● **What you should do**: From the data that follows, print exactly the lines starting at the one containing "let k := linePackets f p" and ending at the one containing "def State.pacerKbit (s"; include both of them and nothing more.

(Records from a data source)
[Start of section]

/-- Media bytes per packet in BPM: whole blocks of 180 bytes, over three lines at most (PRESUMED, log entry 115). -/
def bpmBytes (r : BitVec 256) (f : VFmt) : Nat :=
  max 180 (min (fget r PktFlow.pktPayload) (2 * lineBytes f.width f.sample) / 180 * 180)

/-- Packets of a field, or frame, of a video flow. -/
def fieldPackets (r : BitVec 256) (f : VFmt) (second : Bool) : Nat :=
  let rows := rasterLines f.interlaced second f.lines
  if fbit r PktFlow.bpm then cdiv (rows * lineBytes f.width f.sample) (bpmBytes r f)
  else max 1 (linePackets f (max 1 (fget r PktFlow.pktPayload))) * rows

/-- The segments of packet `i` of a field: row, first byte in it, and bytes. In GPM one, within a line; in BPM the blocks run on. -/
def pktSegments (r : BitVec 256) (f : VFmt) (second : Bool) (i : Nat) : List (Nat × Nat × Nat) :=
  let lb := lineBytes f.width f.sample
  if fbit r PktFlow.bpm then
    let a := i * bpmBytes r f
    let b := min (a + bpmBytes r f) (rasterLines f.interlaced second f.lines * lb)
    (List.range 3).filterMap (fun j =>
      let row := a / max 1 lb + j
      let lo := max a (row * lb)
      let hi := min b ((row + 1) * lb)
      if lo < hi then some (row, lo - row * lb, hi - lo) else none)
  else
    let p := max 1 (fget r PktFlow.pktPayload)
    let k := max 1 (linePackets f p)
    [(i / k, i % k * p, min p (lb - i % k * p))]

/-- Datagrams of a serial frame (R198). -/
def serialPackets (f : VFmt) : Nat := cdiv (linkBits (linkFor f) f.rate) (8 * 1376)

/-! ### The pacer's claim (R201) -/

/-- Wire bytes of a video frame. -/
def videoWire (r : BitVec 256) (f : VFmt) : Nat :=
  let fixed := fget r PktFlow.hdrLen + 4 + 14
  if fbit r PktFlow.bpm then
    ((if f.interlaced then [false, true] else [false]).map (fun second => ((List.range (fieldPackets r f second)).map (fun i =>
      let l := pktSegments r f second i
      wireBytes (fixed + 6 * l.length + (l.map (·.2.2)).sum))).sum)).sum
  else
    let lb := lineBytes f.width f.sample
    let p := max 1 (fget r PktFlow.pktPayload)
    let k := linePackets f p
    f.lines * ((k - 1) * wireBytes (fixed + 6 + p) + wireBytes (fixed + 6 + (lb - (k - 1) * p)))

/-- kbit/s of wire rate a flow claims, but for an opaque flow, which claims the declared rate of each ring its output reads. -/
def State.pacerKbit (s : State) (r : BitVec 256) (f : VFmt) : Nat :=
  let fixed := fget r PktFlow.hdrLen + 4 + pktHeads (fget r PktFlow.essence)
  match fget r PktFlow.essence with
  | 0 =>
    let bytes := videoWire r f
    if fget r PktFlow.senderType = 1 then cdiv (bytes * 8 * rateNum f.rate) (rateDen f.rate * 1000)
    else cdiv (bytes * 8 * rateNum f.rate * totalLines f.lines) (rateDen f.rate * f.lines * 1000)
  | 4 => cdiv (serialPackets f * wireBytes (fixed + 1376) * 8 * rateNum f.rate) (rateDen f.rate * 1000)
  | 3 => cdiv (wireBytes (fixed + fget r PktFlow.pktPayload) * 8 * rateNum f.rate * (if f.interlaced then 2 else 1)) (rateDen f.rate * 1000)
  | _ => cdiv (wireBytes (pktFrame r (s.pktHz r)) * 8 * (match fget r PktFlow.ptime with | 0 => 1000 | 1 => 4000 | _ => 8000)) 1000

/-- The claims of a flow that is enabled: an opaque one's are those of the entries its output has. -/
def State.pacerHolds (s : State) (f : Nat) (r : BitVec 256) (o : VFmt) : List Hold :=
  let out := fget r PktFlow.output
  if fget r PktFlow.essence = 5 then
    s.opaqueHolds [(f, r)] (s.routeA out) (.routeActive out 1) ++
      (if fget (s.routeP out) RouteEntry.pendState = 0 then [] else s.opaqueHolds [(f, r)] (s.routeP out) (.routePending out 1))
  else [Hold.new (0x50 + fget r PktFlow.port) (fget r PktFlow.subport) (.pacer f 8192) (.pkt f) (s.pacerKbit r o)]

/-! ### PKT_FLOW_WRITE -/

/-- COMPONENT and ESSENCE that go together (R186, R195). -/
def componentFits (component essence : Nat) : Bool :=
  match component with
  | 0 => essence == 0 || essence == 4 || essence == 5
  | 1 => essence == 3 || essence == 5
  | _ => essence == 1 || essence == 2

/-- Whether a flow's options lie within R186, for its output's format. -/
def State.pktSupported (s : State) (r : BitVec 256) (f : VFmt) : Bool :=
  componentFits (fget r PktFlow.component) (fget r PktFlow.essence) &&
    (fget r PktFlow.essence != 4 || [0, 1, 2, 3].any (fun l => linkCarries l false f)) &&
    (fget r PktFlow.component < 2 || s.pktHz r == 48000 || fget r PktFlow.txChannels < 8)

/-- Ranges that depend on other records: the sub-port under the port's split, and PKT_PAYLOAD against the pgroup of the output's
FORMAT. -/
def State.pktMore (s : State) (r : BitVec 256) : Option Nat :=
  if !s.subExists (fget r PktFlow.port) (fget r PktFlow.subport) then some 2
  else if fget r PktFlow.essence = 0 then
    match s.outFmt (fget r PktFlow.output) with
    | some f => if fget r PktFlow.pktPayload = 0 || fget r PktFlow.pktPayload % pgroupBytes f.fmt.sample != 0 then some 6 else none
    | none => none
  else none

/-- The other enabled flows of a component. -/
def State.twinFlows (s : State) (f : Nat) (r : BitVec 256) : List (Nat × BitVec 256) :=
  (s.outFlows (fget r PktFlow.output)).filter (fun e => e.1 != f && fget e.2 PktFlow.component == fget r PktFlow.component)

/-- R195, R432, R201: setting FLOW_EN to 1. -/
def pktEnable (s : State) (f : Nat) (r : BitVec 256) : Except Err State := do
  needAt (pktFrame r (s.pktHz r) ≤ fget (s.ethPort (fget r PktFlow.port)) EthPort.maxFrame) (12 + 6)
  match s.outFmt (fget r PktFlow.output) with
  | none => errAt eFormat 12
  | some o =>
    needAt (s.pktSupported r o.fmt) (12 + 1) eFormat
    need (s.planeOn o.plane) eNoref
    need ((s.twinFlows f r).length < 2) eBusy
    claimAll (economyHolds s (2 ≤ fget r PktFlow.port) f ++ s.pacerHolds f r o.fmt) (fun _ => false) s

[End of section]

● **Task solution**:
    let k := linePackets f p
    f.lines * ((k - 1) * wireBytes (fixed + 6 + p) + wireBytes (fixed + 6 + (lb - (k - 1) * p)))

/-- kbit/s of wire rate a flow claims, but for an opaque flow, which claims the declared rate of each ring its output reads. -/
def State.pacerKbit (s : State) (r : BitVec 256) (f : VFmt) : Nat :=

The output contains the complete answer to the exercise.